Canadian curler (born 1986)

Rachel "Rachelle" Brown (born July 9, 1986 as Rachel Pidherny) is a Canadian curler from Edmonton, Alberta. She is currently the alternate on Team Rachel Homan. With team Homan, she won the bronze medal at 2026 Winter Olympics.

==Career==
Born in Smithers, British Columbia, Brown moved to Edmonton c. 2006. As a university curler, she represented the University of Alberta at four CIS/CCA Curling Championships. Brown first represented her new province at the 2009 Canadian Mixed Curling Championship, playing lead for Team Alberta, skipped by Tom Appelman.

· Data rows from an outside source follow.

/-- The orders of these slots are lost. -/
structure OrdersLost (ks : List SlotId) (s t : State) : Prop where
  slots : ∀ k, t.slot k = if k ∈ ks then s.slotLost k else s.slot k
  kept : t = { s with seq := t.seq }

/-- The order of a slot, if it has one, is lost. -/
def State.loseAt (s : State) (k : SlotId) : State := if (s.order k).isSome then loseOrder k s else s

theorem loseAt_slot (j : SlotId) : (s.loseAt k).slot j = if j = k then s.slotLost k else s.slot j := by
  unfold State.loseAt State.slotLost
  split
  · next h =>
    rw [loseOrder_eq, State.updSlot, State.slot_setSlot]
    simp only [h, and_true]
  · next h =>
    have kept : (if (s.slot k).order = .queued ∧ (s.order k).isSome then StepOrder.lost else (s.slot k).order) =
        (s.slot k).order := if_neg fun both => h both.2
    rw [kept]
    split
    · next e => rw [e]
    · rfl

theorem loseAt_kept : s.loseAt k = { s with seq := (s.loseAt k).seq } := by
  unfold State.loseAt
  split
  · rw [loseOrder_eq]
    rfl
  · rfl

theorem loseAts_lost (nodup : ks.Nodup) : OrdersLost ks s (ks.foldl State.loseAt s) := by
  induction ks generalizing s with
  | nil => exact ⟨fun _ => (if_neg nofun).symm, rfl⟩
  | cons k ks ih =>
    obtain ⟨hks, nodup⟩ := List.nodup_cons.1 nodup
    obtain ⟨slots, kept⟩ := ih (s := s.loseAt k) nodup
    rw [List.foldl_cons]
    refine ⟨fun j => ?_, kept.trans (by rw [loseAt_kept])⟩
    have order (j : SlotId) : (s.loseAt k).order j = s.order j := by rw [loseAt_kept]; rfl
    rw [slots j]
    unfold State.slotLost
    rw [order, loseAt_slot]
    by_cases e : j = k
    · subst e; simp [hks, State.slotLost]
    · simp [e]

/-! ### The orders that awaited their places -/

/-- The slot's step awaits its place, and the place is empty. -/
abbrev State.PlaceDue (s : State) (k : SlotId) : Prop :=
  (s.slot k).state = .running ∧ (s.slot k).order = .awaitingPlace ∧ s.order k = none

/-- The orders of these slots that awaited an empty place are placed. -/
structure OrdersPlaced (ks : List SlotId) (s t : State) : Prop where
  placed : ∀ k ∈ ks, s.PlaceDue k → t.slot k = { s.slot k with order := .queued } ∧
    ∃ o, t.order k = some o ∧ o.begun = false ∧ o.logged = false
  others : ∀ k, ¬ (k ∈ ks ∧ s.PlaceDue k) → t.slot k = s.slot k ∧ t.order k = s.order k
  kept : t = { s with seq := t.seq, portB := { s.portB with orders := t.portB.orders } }

theorem placeAwaiting_other {j : SlotId} (h : j ≠ k) :
    (placeAwaiting k s).slot j = s.slot j ∧ (placeAwaiting k s).order j = s.order j := by
  unfold placeAwaiting
  split
  · next due =>
    rw [issueOrder_placed due.2.2]
    exact ⟨State.slot_setSlot_ne (s := s.setOrder k _) _ h, State.order_setOrder_ne _ _ h⟩
  · exact ⟨rfl, rfl⟩

theorem placeAwaiting_kept : placeAwaiting k s = { s with
    seq := (placeAwaiting k s).seq, portB := { s.portB with orders := (placeAwaiting k s).portB.orders } } := by
  unfold placeAwaiting
  split
  · next due =>
    rw [issueOrder_placed due.2.2]
    rfl
  · rfl

theorem placeAwaitings_placed (nodup : ks.Nodup) :
    OrdersPlaced ks s (ks.foldl (fun s k => placeAwaiting k s) s) := by
  induction ks generalizing s with
  | nil => exact ⟨nofun, fun _ _ => ⟨rfl, rfl⟩, rfl⟩
  | cons k ks ih =>
    obtain ⟨hks, nodup⟩ := List.nodup_cons.1 nodup
    obtain ⟨placed, others, kept⟩ := ih (s := placeAwaiting k s) nodup
    rw [List.foldl_cons]
    have here := others k fun both => hks both.1
    have apart {j : SlotId} (e : j ≠ k) : (placeAwaiting k s).PlaceDue j ↔ s.PlaceDue j := by
      unfold State.PlaceDue
      rw [(placeAwaiting_other e).1, (placeAwaiting_other e).2]
    refine ⟨fun j hj due => ?_, fun j not => ?_, kept.trans (by rw [placeAwaiting_kept])⟩
    · by_cases e : j = k
      · subst e
        rw [here.1, here.2, placeAwaiting_placed due.1 due.2.1 due.2.2]
        exact ⟨State.slot_setSlot_same .., _, State.order_setOrder_same .., rfl, rfl⟩
      · have := placed j ((List.mem_cons.1 hj).resolve_left e) ((apart e).2 due)
        rwa [(placeAwaiting_other e).1] at this
    · by_cases e : j = k
      · subst e
        have still : placeAwaiting j s = s := if_neg fun due => not ⟨List.mem_cons_self, due⟩
        rw [here.1, here.2, still]
        exact ⟨rfl, rfl⟩
      · obtain ⟨slot, order⟩ := others j fun both => not ⟨List.mem_cons_of_mem _ both.1, (apart e).1 both.2⟩
        exact ⟨slot.trans (placeAwaiting_other e).1, order.trans (placeAwaiting_other e).2⟩

/-! ### The link clear -/

/-- What a link clear empties and abandons. -/
def State.pathEmptied (s : State) : State :=
  { s with
    portA := { link := s.portA.link.abandon, down := [], answers := [], alert := none }
    portB := { s.portB with link := s.portB.link.abandon, up := [], orders := ⟨none, none, none, none⟩, burst := 0 } }

theorem clearLinks_eq : clearLinks s =
    slotIds.foldl (fun s k => placeAwaiting k s) (raise 12 (slotIds.foldl State.loseAt s).pathEmptied) := rfl

/-- The ports after a link clear, but for the orders placed anew. -/
structure LinksCleared (s t : State) : Prop where
  awaiting : ∀ k, (s.slot k).state = .running → (s.slot k).order = .awaitingPlace →
    t.slot k = { s.slot k with order := .queued } ∧ ∃ o, t.order k = some o ∧ o.begun = false ∧ o.logged = false
  others : ∀ k, ¬ ((s.slot k).state = .running ∧ (s.slot k).order = .awaitingPlace) →
    t.order k = none ∧ t.slot k = s.slotLost k
  kept : t = { s with
    mgmt := { s.mgmt with conditions := s.mgmt.conditions ||| condBit 12 }
    portA := { link := s.portA.link.abandon, down := [], answers := []
               alert := if s.mgmt.conditions.getLsbD 12 then none
                 else alertAfterRise s.mgmt.config s.lines.nodeNumber.isSome s.tracker.clock 12
                   (s.mgmt.conditions ||| condBit 12) none }
    portB := { s.portB with link := s.portB.link.abandon, up := [], orders := t.portB.orders, burst := 0 }
    seq := t.seq }

theorem slotLost_awaiting : (s.slotLost k).order = .awaitingPlace ↔ (s.slot k).order = .awaitingPlace := by
  unfold State.slotLost
  dsimp only
  split
  · next h => rw [h.1]; decide
  · rfl

theorem clearLinks_cleared : LinksCleared s (clearLinks s) := by
  rw [clearLinks_eq]
  obtain ⟨slots, lost⟩ := loseAts_lost (s := s) slotIds_nodup
  generalize slotIds.foldl State.loseAt s = u at slots lost
  obtain ⟨placed, others, kept⟩ := placeAwaitings_placed (s := raise 12 u.pathEmptied) slotIds_nodup
  have slot (k : SlotId) : (raise 12 u.pathEmptied).slot k = s.slotLost k := (slots k).trans (if_pos (mem_slotIds k))
  have place (k : SlotId) : (raise 12 u.pathEmptied).order k = none := by fin_cases k <;> rfl
  have due (k : SlotId) : (raise 12 u.pathEmptied).PlaceDue k ↔
      (s.slot k).state = .running ∧ (s.slot k).order = .awaitingPlace := by
    unfold State.PlaceDue
    rw [slot, place, slotLost_awaiting, and_iff_left (rfl : (none : Option SlotOrder) = none)]
    rfl
  refine ⟨fun k running awaits => ?_, fun k not => ?_, ?_⟩
  · have := placed k (mem_slotIds k) ((due k).2 ⟨running, awaits⟩)
    rwa [slot] at this
  · have := others k fun both => not ((due k).1 both.2)
    exact ⟨this.2.trans (place k), this.1.trans (slot k)⟩
  · refine kept.trans ?_
    generalize u.seq = q at lost
    subst lost
    rfl

theorem LinksCleared.slot (h : LinksCleared s t) (k : SlotId) : ∃ o, t.slot k = { s.slot k with order := o } := by
  by_cases awaits : (s.slot k).state = .running ∧ (s.slot k).order = .awaitingPlace
  · exact ⟨_, (h.awaiting k awaits.1 awaits.2).1⟩
  · exact ⟨_, (h.others k awaits).2⟩

theorem LinksCleared.mgmt (h : LinksCleared s t) :
    t.mgmt = { s.mgmt with conditions := s.mgmt.conditions ||| condBit 12 } := by
  obtain ⟨-, -, kept⟩ := h
  rw [kept]

/-! ### The warm restart after a link clear (R187) -/

/-- What a warm restart leaves is made from these fields. -/
theorem restartEffects_congr {straps : BitVec 7} (tables : t.tables = s.tables) (clock : t.tracker.clock = s.tracker.clock)
    (config : t.mgmt.config = s.mgmt.config) (cause : ∀ k, (t.slot k).cause = (s.slot k).cause)
    (linkA : t.portA.link.restarted = s.portA.link.restarted) (linkB : t.portB.link.restarted = s.portB.link.restarted)
    (lines : t.lines = s.lines) (log : t.log = s.log) (fresh : t.fresh = s.fresh) (pending : t.pending = s.pending) :
    restartEffects straps t = restartEffects straps s := by
  have restarted (k : SlotId) : (t.slot k).restarted = (s.slot k).restarted := by
    unfold Slot.restarted
    rw [cause k]
  have s0 : t.seq.slots.s0.restarted = s.seq.slots.s0.restarted := restarted 0
  have s1 : t.seq.slots.s1.restarted = s.seq.slots.s1.restarted := restarted 1
  have s2 : t.seq.slots.s2.restarted = s.seq.slots.s2.restarted := restarted 2
  have s3 : t.seq.slots.s3.restarted = s.seq.slots.s3.restarted := restarted 3
  unfold restartEffects rebuildDerived State.map
  dsimp only
  rw [tables, clock, config, linkA, linkB, lines, log, fresh, pending, s0, s1, s2, s3]

theorem restarted_abandon (l : Link) : l.abandon.restarted = l.restarted := by
  unfold Link.restarted Link.abandon Link.flush
  simp

/-- A warm restart leaves the same after a link clear as without it. -/
theorem warmRestart_cleared (straps : BitVec 7) : warmRestart straps (clearLinks s) = warmRestart straps s := by
  have cleared := clearLinks_cleared (s := s)
  generalize clearLinks s = c at cleared
  have slot := cleared.slot
  obtain ⟨-, -, kept⟩ := cleared
  obtain ⟨slots, -, ended⟩ := terminateAll_dropped (s := s) (cause := .warmRestart) (.inr (.inr rfl))
  obtain ⟨slots', -, ended'⟩ := terminateAll_dropped (s := c) (cause := .warmRestart) (.inr (.inr rfl))
  have same : c.endsLog .warmRestart slotIds c.log = s.endsLog .warmRestart slotIds s.log := by
    have log : c.log = s.log := (congrArg State.log kept).trans rfl
    unfold State.endsLog
    rw [log]
    refine List.foldl_ext _ _ _ fun g k _ => ?_
    obtain ⟨o, hk⟩ := slot k
    have trap : c.trapOf k = s.trapOf k := by
      unfold State.trapOf State.programOf
      rw [hk, kept]
      rfl
    rw [hk, trap, kept]
    rfl
  unfold warmRestart
  have causes (k : SlotId) : ((terminateAll .warmRestart c).slot k).cause = ((terminateAll .warmRestart s).slot k).cause := by
    obtain ⟨o, hk⟩ := slot k
    rw [slots, slots', hk, apply_ite Slot.cause, apply_ite Slot.cause]
    rfl
  have log : (terminateAll .warmRestart c).log = (terminateAll .warmRestart s).log :=
    (congrArg State.log ended').trans (same.trans (congrArg State.log ended).symm)
  generalize terminateAll .warmRestart c = v at *
  generalize terminateAll .warmRestart s = u at *
  generalize c.seq = q, c.portB.orders = o at kept
  generalize u.seq = uq, u.portB.orders = uo at ended
  generalize v.seq = vq, v.portB.orders = vo at ended'
  subst kept ended ended'
  exact restartEffects_congr rfl rfl rfl causes (restarted_abandon _) (restarted_abandon _) rfl log rfl rfl

/-! ### The rows -/

theorem exec_linkClearInput (hp : s.powered = true) (micros : Nat) :
    exec (.linkClearInput micros) s = .next (if 1000 ≤ micros then linkClearFromInput s else s) := by
  refine (live_eq hp fun s => if pulseActs micros then linkClearFromInput s else s).trans
    (congrArg Host.Outcome.next (if_congr ?_ rfl rfl))
  exact decide_eq_true_iff

/-- A link clear that empties no answer of a RESTART. -/
theorem linkClearFromInput_plain (h : s.portA.answers.any Answer.restart = false) (settled : s.inputSettled = true) :
    linkClearFromInput s = clearLinks s := by
  refine (if_neg (by unfold State.restartQueued; rw [h]; exact Bool.false_ne_true)).trans (settleInput_keeps settled ?_)
  rw [clearLinks_cleared.mgmt]

/-- Settles O7. The warm restart makes anew all that the link clear touches; without it the link clear is the orders lost, the path
emptied, LINK CLEARED raised and the orders that awaited their places placed. -/
theorem linkClearEmptiesThePath : Obligations.LinkClearEmptiesThePath := by
  unfold Obligations.LinkClearEmptiesThePath
  refine ⟨fun micros s hp => ⟨fun h => ?_, fun h restart => ?_, fun h plain settled => ?_⟩, fun r s hp hv hpay hw plain => ?_⟩
  · rw [exec_linkClearInput hp, if_neg (by omega)]
  · rw [exec_linkClearInput hp, if_pos h, execWarmRestart_eq hp, ← warmRestart_cleared]
    exact congrArg Host.Outcome.next (if_pos restart)
  · refine ⟨clearLinks s, ?_, ?_⟩
    · rw [exec_linkClearInput hp, if_pos h, linkClearFromInput_plain plain settled]
    · obtain ⟨awaiting, others, kept⟩ := clearLinks_cleared (s := s)
      generalize clearLinks s = t at awaiting others kept ⊢
      generalize t.seq = q, t.portB.orders = o at kept
      subst kept
      exact ⟨rfl, rfl, rfl, fun p => by cases p <;> exact ⟨rfl, rfl, rfl⟩, rfl, rfl, rfl, rfl, rfl, awaiting, others, rfl, rfl,
        rfl, rfl, rfl, rfl, rfl, rfl⟩
  · have known : r.known = true := by
      unfold Request.known
      rw [Request.code_of_payload (code := 6) hpay (by decide)]
      decide
    have settled : s.inputSettled = true := by
      unfold State.inputSettled
      rw [hv]
      exact known
    refine ⟨clearLinks s, ?_, live_next hp ?_⟩
    · rw [exec_linkClearInput hp, if_pos le_rfl, linkClearFromInput_plain plain settled]
    · have waiting : (clearLinks s).mgmt.waiting = s.mgmt.waiting := by rw [clearLinks_cleared.mgmt]
      unfold serveLinkClear
      rw [hv]
      refine (if_pos (by unfold Request.isLinkClear; rw [hpay]; rfl)).trans ?_
      rw [answerAndLeave_eq r _ _ (by rw [waiting]; exact hw), Request.code_of_payload (code := 6) hpay (by decide)]
      rfl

The team had a less than successful tournament, going 3–8, but Brown had the best percentage among leads in the tournament, and was named to the First All-Star team.

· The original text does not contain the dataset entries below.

-- ==== Sys2Proof/Machine/Events.lean ====
section
/-! DEFINITION. Machine/Events.lean: what each input from outside does to the block, and a run of several
(00_scope.md R17: a host step is one access, an engine step is one tick; "Steps are atomic and interleave in any
order"). -/

namespace Sys2Proof.Machine

/-- The transaction at the port for an access at a window offset (30_encoding.md R52). -/
def runAccess (a : Access) (off : BitVec 8) (s : State) : StepOutcome := exec (decode (busx a off)) s

/-- A host access by host address on a window at `base` (20_memory.md R34, R41). -/
def runHostAccess (base : Nat) (a : Access) (address bytes : Nat) (s : State) : StepOutcome :=
  match windowOffset base address bytes with
  | .ok off => runAccess a off s
  | .error e => .refused e

/-- The effect of one input. It neither reads nor writes `inputs`. -/
def stepInput (i : Input) (s : State) : StepOutcome :=
  match i with
  | .packet p => exec (decode p) s
  | .hostAccess a address bytes => runHostAccess Config.base a address bytes s
  | .tick => engineTurn s
  | .reset => .next (resetBlock s)

/-- One step: the first planned input; with none planned, the engine's turn (70_reset_and_hazards.md R129: while BUSY
stays 1 a tick happens; log 3). -/
def stepPlanned (s : State) : StepOutcome :=
  match s.inputs with
  | [] => engineTurn s
  | i :: rest => stepInput i (s.withInputs rest)

/-- The effect of a list of inputs, one after the other, stopping at the first fault or refusal. -/
def runInputs : List Input → State → StepOutcome
  | [], s => .next s
  | i :: is, s =>
    match stepInput i s with
    | .next t => runInputs is t
    | .fault f => .fault f
    | .refused e => .refused e

/-- The state with an instruction's bits placed where the next step takes its input: in front of the planned inputs.
Bits that are no packet change nothing (logs 9 and 10). -/
def planWord (s : State) (nbits w : Nat) : State :=
  match Packet.ofBits nbits w with
  | .ok p => s.withInputs (.packet p :: s.inputs)
  | .error _ => s

end Sys2Proof.Machine
end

Brown played for a number of skips before joining the Sweeting rink in 2011. She played with Joanne Delanoy from 2008 to 2009, Diane Foster and Casey Scheidegger from 2009 to 2010 and for Bobbie Sauder and Dana Ferguson from 2010 to 2011. Brown played in her first provincial championships in 2011 with Ferguson, finishing fourth. With Team Sweeting, they had a 3–4 record, failing to qualify for the playoffs at the 2013 Canadian Olympic Curling Trials. Also in the 2013–14 season, the rink had two quarterfinal appearances at Grand Slams, at the 2013 Curlers Corner Autumn Gold Curling Classic and the 2013 Colonial Square Ladies Classic. They continued their success that season by going undefeated at the 2014 Alberta Scotties Tournament of Hearts, where her team beat Cheryl Bernard in the final. Team Sweeting then represented Alberta at the national championships, the 2014 Scotties Tournament of Hearts. At the Hearts, Ferguson and her Alberta team had a 8–3 record following the round robin. This put them into the playoffs where she had to beat Saskatchewan's Stefanie Lawton and Manitoba's Chelsea Carey to get to the final. They did this successfully, but lost to Ontario's Rachel Homan 8–6 to win the silver medal.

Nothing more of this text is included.